-- ==== Sys2Proof/Laws/Timing.lean ====
section
/-!
SUPPORT. The laws of the timing-alignment commands TALKUP and TAGEN.
-/

namespace Sys2Proof.Machine

theorem checkNsc_ok (r : Regs) :
    firstFailed (checkNsc r) = none ↔ 0 < r.nsc ∧ r.nsc % 2 = 0 ∧ r.nsc ≤ r.fftN := by
  rw [firstFailed_eq_none_iff]
  simp only [checkNsc, List.mem_cons, List.not_mem_nil, or_false, forall_eq_or_imp, forall_eq, decide_eq_false_iff_not]
  omega

theorem checkTA_ok (r : Regs) : firstFailed (checkTA r) = none ↔ ValidTA r := by
  rw [checkTA, firstFailed_append, Option.or_eq_none_iff, checkNsc_ok, firstFailed_eq_none_iff]
  simp [ValidTA, and_assoc, isPow2_iff]

theorem checkMax_ok (s : State) : firstFailed (checkMax s) = none ↔ s.regs.fftN ≤ s.maxFft := by
  rw [firstFailed_eq_none_iff]; simp [checkMax]

/-- When TALKUP runs (R102). -/
theorem checkTalkup_ok (s : State) :
    firstFailed (checkTalkup s) = none ↔
      ValidTA s.regs ∧ (-s.regs.cp ≤ s.regs.a0 ∧ s.regs.a0 ≤ s.regs.cp) ∧
      (0 ≤ s.regs.a1 ∧ s.regs.a1 < s.regs.nsc) ∧ s.regs.fftN ≤ s.maxFft := by
  rw [checkTalkup, firstFailed_append, firstFailed_append, Option.or_eq_none_iff, Option.or_eq_none_iff, checkTA_ok,
    checkMax_ok, firstFailed_eq_none_iff]
  simp [and_assoc]

/-- When TAGEN runs (R106). -/
theorem checkTagen_ok (s : State) : firstFailed (checkTagen s) = none ↔ ValidTA s.regs ∧ ResourceTA s := by
  rw [checkTagen, firstFailed_append, firstFailed_append, Option.or_eq_none_iff, Option.or_eq_none_iff, checkTA_ok,
    checkMax_ok, checkBuffer_ok]
  simp [ResourceTA, reqTA, and_assoc]

theorem ValidTA.binDomain {r : Regs} (h : ValidTA r) {k : Int} (h0 : 0 ≤ k) (h1 : k < r.nsc) :
    BinDomain r.fftN r.nsc k := ⟨h.2.2.2.2.1, h.2.2.2.1, h.2.2.2.2.2, h0, h1⟩

/-- Everything TALKUP can do. -/
theorem execTalkupWith_cases (q : Quantizer) (s : State) :
    (∃ c, firstFailed (checkTalkup s) = some c ∧ execTalkupWith q s = .next (s.raise c)) ∨
    (∃ b, firstFailed (checkTalkup s) = none ∧ bin s.regs.fftN s.regs.nsc s.regs.a1 = some b ∧
      execTalkupWith q s = .next
        ((s.putIndex (tableIndex s.regs.fftN b s.regs.a0)).putSample
          (q (tableIndex s.regs.fftN b s.regs.a0) s.regs.fftN)).succeed) := by
  unfold execTalkupWith
  cases h : firstFailed (checkTalkup s) with
  | some c => exact .inl ⟨c, rfl, rfl⟩
  | none =>
    have hd := (checkTalkup_ok s).1 h
    rw [bin_of_domain (hd.1.binDomain hd.2.2.1.1 hd.2.2.1.2)]
    exact .inr ⟨_, rfl, rfl, rfl⟩

theorem allSome_map_some {α β : Type} (f : α → β) (l : List α) :
    allSome (l.map fun a => some (f a)) = some (l.map f) := by
  induction l with
  | nil => rfl
  | cons a l ih => simp [allSome, ih]

/-- The bin table of a valid request has every subcarrier with its bin, and nothing else. -/
theorem binTable_of_valid (N NSC : Int) (h2 : NSC % 2 = 0) (h0 : 0 < NSC) (hN : NSC ≤ N) :
    ∃ bins, binTable N NSC = some bins ∧
      ∀ k b, (k, b) ∈ bins ↔ bin N NSC k = some b := by
  refine ⟨(forRange 0 (NSC - 1)).map fun k => (k, if k < NSC / 2 then k + (N - NSC / 2) else k - NSC / 2), ?_, ?_⟩
  · rw [binTable, ← allSome_map_some]
    congr 1
    refine List.map_congr_left fun k hk => ?_
    rw [mem_forRange] at hk
    rw [bin_of_domain ⟨h2, h0, hN, hk.1, by omega⟩]
    rfl
  · intro k b
    simp only [List.mem_map, mem_forRange, Prod.mk.injEq]
    constructor
    · rintro ⟨k', hk', rfl, rfl⟩
      exact bin_of_domain ⟨h2, h0, hN, hk'.1, by omega⟩
    · intro h
      have hd := (bin_eq_some h).1
      rw [bin_of_domain hd, Option.some.injEq] at h
      exact ⟨k, ⟨hd.2.2.2.1, by have := hd.2.2.2.2; omega⟩, rfl, h⟩

/-- Everything TAGEN can do. -/
theorem execTagenWith_cases (q : Quantizer) (s : State) :
    (∃ c, firstFailed (checkTagen s) = some c ∧ execTagenWith q s = .next (s.raise c)) ∨
    (∃ bins, (ValidTA s.regs ∧ ResourceTA s) ∧ (∀ k b, (k, b) ∈ bins ↔ bin s.regs.fftN s.regs.nsc k = some b) ∧
      execTagenWith q s = s.writeTable (writesTA q s.regs.fftN s.regs.cp s.regs.nsc s.regs.d bins)) := by
  unfold execTagenWith
  cases h : firstFailed (checkTagen s) with
  | some c => exact .inl ⟨c, rfl, rfl⟩
  | none =>
    have hd := (checkTagen_ok s).1 h
    obtain ⟨bins, hb, hmem⟩ := binTable_of_valid _ _ hd.1.2.2.2.2.1 hd.1.2.2.2.1 hd.1.2.2.2.2.2
    rw [hb]
    exact .inr ⟨bins, hd, hmem, rfl⟩

/-! The layout of R44 -/

theorem pairTA_cast (CP NSC t k : Int) (ht : -CP ≤ t) (h0 : 0 < NSC) (hk : 0 ≤ k) :
    (pairTA CP NSC t k : Int) = (t + CP) * NSC + k := by
  rw [pairTA, Int.toNat_of_nonneg]
  have : 0 ≤ (t + CP) * NSC := mul_nonneg (by omega) h0.le
  omega

/-- Every pair number is below the required capacity. -/
theorem pairTA_lt (CP NSC t k : Int) (ht : -CP ≤ t) (ht' : t ≤ CP) (h0 : 0 < NSC) (hk : 0 ≤ k) (hk' : k < NSC) :
    (pairTA CP NSC t k : Int) < (2 * CP + 1) * NSC := by
  rw [pairTA_cast CP NSC t k ht h0 hk]
  have : (t + CP) * NSC ≤ 2 * CP * NSC := mul_le_mul_of_nonneg_right (by omega) h0.le
  have : (2 * CP + 1) * NSC = 2 * CP * NSC + NSC := by ring
  omega

/-- A pair number determines its timing offset and its subcarrier. -/
theorem pairTA_inj (CP NSC t k t' k' : Int) (ht : -CP ≤ t) (ht' : -CP ≤ t') (hk : 0 ≤ k) (hkN : k < NSC)
    (hk' : 0 ≤ k') (hkN' : k' < NSC) (h : pairTA CP NSC t k = pairTA CP NSC t' k') : t = t' ∧ k = k' := by
  have h0 : 0 < NSC := by omega
  have h1 : (t + CP) * NSC + k = (t' + CP) * NSC + k' := by
    rw [← pairTA_cast CP NSC t k ht h0 hk, ← pairTA_cast CP NSC t' k' ht' h0 hk', h]
  have hdiv : ∀ u j : Int, 0 ≤ j → j < NSC → (u * NSC + j) / NSC = u := by
    intro u j hj hjN
    rw [add_comm, Int.add_mul_ediv_right _ _ h0.ne', Int.ediv_eq_zero_of_lt hj hjN, zero_add]
  have h2 : t + CP = t' + CP := by
    rw [← hdiv (t + CP) k hk hkN, h1, hdiv _ _ hk' hkN']
  have h3 : t = t' := by omega
  subst h3
  exact ⟨rfl, by omega⟩

/-- Every pair number below the required capacity belongs to a timing offset and a subcarrier. -/
theorem pairTA_surj (CP NSC : Int) (h0 : 0 < NSC) (p : Nat) (hp : (p : Int) < (2 * CP + 1) * NSC) :
    ∃ t k : Int, -CP ≤ t ∧ t ≤ CP ∧ 0 ≤ k ∧ k < NSC ∧ pairTA CP NSC t k = p := by
  have hm := Int.emod_nonneg (p : Int) h0.ne'
  have hl := Int.emod_lt_of_pos (p : Int) h0
  have hd : 0 ≤ (p : Int) / NSC := Int.ediv_nonneg (by omega) h0.le
  have hlt : (p : Int) / NSC < 2 * CP + 1 := Int.ediv_lt_of_lt_mul h0 hp
  have he := Int.mul_ediv_add_emod (p : Int) NSC
  refine ⟨(p : Int) / NSC - CP, (p : Int) % NSC, by omega, by omega, hm, hl, ?_⟩
  have := pairTA_cast CP NSC ((p : Int) / NSC - CP) ((p : Int) % NSC) (by omega) h0 hm
  have h2 : ((p : Int) / NSC - CP + CP) * NSC = NSC * ((p : Int) / NSC) := by ring
  omega

/-! The cell writes of TAGEN -/

theorem mem_writesTA (q : Quantizer) (N CP NSC : Int) (D : Nat) (bins : List (Int × Int)) (w : Nat × Cell) :
    w ∈ writesTA q N CP NSC D bins ↔
      ∃ t k b, (-CP ≤ t ∧ t ≤ CP) ∧ (k, b) ∈ bins ∧
        (w = (D + 2 * pairTA CP NSC t k, enc16 (q (tableIndex N b t) N).cos) ∨
         w = (D + 2 * pairTA CP NSC t k + 1, enc16 (q (tableIndex N b t) N).sin)) := by
  simp only [writesTA, List.mem_flatMap, mem_forRange, mem_pairWrites]
  constructor
  · rintro ⟨t, ht, ⟨k, b⟩, hkb, hw⟩; exact ⟨t, k, b, ht, hkb, hw⟩
  · rintro ⟨t, k, b, ht, hkb, hw⟩; exact ⟨t, ht, (k, b), hkb, hw⟩

section

variable {q : Quantizer} {s : State} {bins : List (Int × Int)}

/-- Every cell TAGEN writes is one of cells `D .. D + 2 REQ - 1` (R46). -/
theorem writesTA_range (hv : ValidTA s.regs) (hb : ∀ k b, (k, b) ∈ bins ↔ bin s.regs.fftN s.regs.nsc k = some b)
    {w : Nat × Cell} (hw : w ∈ writesTA q s.regs.fftN s.regs.cp s.regs.nsc s.regs.d bins) :
    s.regs.d ≤ w.1 ∧ (w.1 : Int) < s.regs.d + 2 * reqTA s.regs := by
  obtain ⟨t, k, b, ht, hkb, hw⟩ := (mem_writesTA ..).1 hw
  have hd := (bin_eq_some ((hb k b).1 hkb)).1
  have hlt := pairTA_lt s.regs.cp s.regs.nsc t k ht.1 ht.2 hv.2.2.2.1 hd.2.2.2.1 hd.2.2.2.2
  rw [reqTA]
  rcases hw with rfl | rfl <;> constructor <;> push_cast <;> omega

/-- Every cell TAGEN writes is a cell of table memory. -/
theorem writesTA_cells (hv : ValidTA s.regs) (hr : ResourceTA s)
    (hb : ∀ k b, (k, b) ∈ bins ↔ bin s.regs.fftN s.regs.nsc k = some b) :
    ∀ w ∈ writesTA q s.regs.fftN s.regs.cp s.regs.nsc s.regs.d bins, w.1 < Config.tmCells := by
  intro w hw
  have h1 := (writesTA_range hv hb hw).2
  have h2 := hr.2.2
  rw [reqTA] at h1
  rw [Config.tmCells]; omega

/-- What TAGEN leaves in the two cells of an entry (R106). -/
theorem writesTA_read (hb : ∀ k b, (k, b) ∈ bins ↔ bin s.regs.fftN s.regs.nsc k = some b)
    (init : TableInit) (m : TableMemory) (t k b : Int) (ht : -s.regs.cp ≤ t ∧ t ≤ s.regs.cp)
    (hk : bin s.regs.fftN s.regs.nsc k = some b) :
    TableMemory.read init (s.regs.d + 2 * pairTA s.regs.cp s.regs.nsc t k)
        (TableMemory.writeAll init (writesTA q s.regs.fftN s.regs.cp s.regs.nsc s.regs.d bins) m)
      = enc16 (q (tableIndex s.regs.fftN b t) s.regs.fftN).cos ∧
    TableMemory.read init (s.regs.d + 2 * pairTA s.regs.cp s.regs.nsc t k + 1)
        (TableMemory.writeAll init (writesTA q s.regs.fftN s.regs.cp s.regs.nsc s.regs.d bins) m)
      = enc16 (q (tableIndex s.regs.fftN b t) s.regs.fftN).sin := by
  have hd := (bin_eq_some hk).1
  have hone : ∀ t' k' b', (-s.regs.cp ≤ t' ∧ t' ≤ s.regs.cp) → (k', b') ∈ bins →
      pairTA s.regs.cp s.regs.nsc t' k' = pairTA s.regs.cp s.regs.nsc t k → t' = t ∧ b' = b := by
    intro t' k' b' ht' hkb' hp
    have hbin := (hb k' b').1 hkb'
    have hd' := (bin_eq_some hbin).1
    obtain ⟨rfl, rfl⟩ := pairTA_inj _ _ _ _ _ _ ht'.1 ht.1 hd'.2.2.2.1 hd'.2.2.2.2 hd.2.2.2.1 hd.2.2.2.2 hp
    exact ⟨rfl, Option.some.inj (hbin.symm.trans hk)⟩
  constructor
  · refine TableMemory.read_writeAll_of_agree _ _ _ _ _
      ((mem_writesTA ..).2 ⟨t, k, b, ht, (hb k b).2 hk, .inl rfl⟩) fun w hw hwa => ?_
    obtain ⟨t', k', b', ht', hkb', rfl | rfl⟩ := (mem_writesTA ..).1 hw
    · obtain ⟨rfl, rfl⟩ := hone t' k' b' ht' hkb' (by simp only at hwa; omega)
      rfl
    · simp only at hwa; omega
  · refine TableMemory.read_writeAll_of_agree _ _ _ _ _
      ((mem_writesTA ..).2 ⟨t, k, b, ht, (hb k b).2 hk, .inr rfl⟩) fun w hw hwa => ?_
    obtain ⟨t', k', b', ht', hkb', rfl | rfl⟩ := (mem_writesTA ..).1 hw
    · simp only at hwa; omega
    · obtain ⟨rfl, rfl⟩ := hone t' k' b' ht' hkb' (by simp only at hwa; omega)
      rfl

end

end Sys2Proof.Machine
end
******************************
What is expected: From the data above, return every line from the line that has "b), hkb, hw⟩" up to and including the line that has "table memory. -/", exactly.

Output for this task:
  · rintro ⟨t, k, b, ht, hkb, hw⟩; exact ⟨t, ht, (k, b), hkb, hw⟩

section

variable {q : Quantizer} {s : State} {bins : List (Int × Int)}

/-- Every cell TAGEN writes is one of cells `D .. D + 2 REQ - 1` (R46). -/
theorem writesTA_range (hv : ValidTA s.regs) (hb : ∀ k b, (k, b) ∈ bins ↔ bin s.regs.fftN s.regs.nsc k = some b)
    {w : Nat × Cell} (hw : w ∈ writesTA q s.regs.fftN s.regs.cp s.regs.nsc s.regs.d bins) :
    s.regs.d ≤ w.1 ∧ (w.1 : Int) < s.regs.d + 2 * reqTA s.regs := by
  obtain ⟨t, k, b, ht, hkb, hw⟩ := (mem_writesTA ..).1 hw
  have hd := (bin_eq_some ((hb k b).1 hkb)).1
  have hlt := pairTA_lt s.regs.cp s.regs.nsc t k ht.1 ht.2 hv.2.2.2.1 hd.2.2.2.1 hd.2.2.2.2
  rw [reqTA]
  rcases hw with rfl | rfl <;> constructor <;> push_cast <;> omega

/-- Every cell TAGEN writes is a cell of table memory. -/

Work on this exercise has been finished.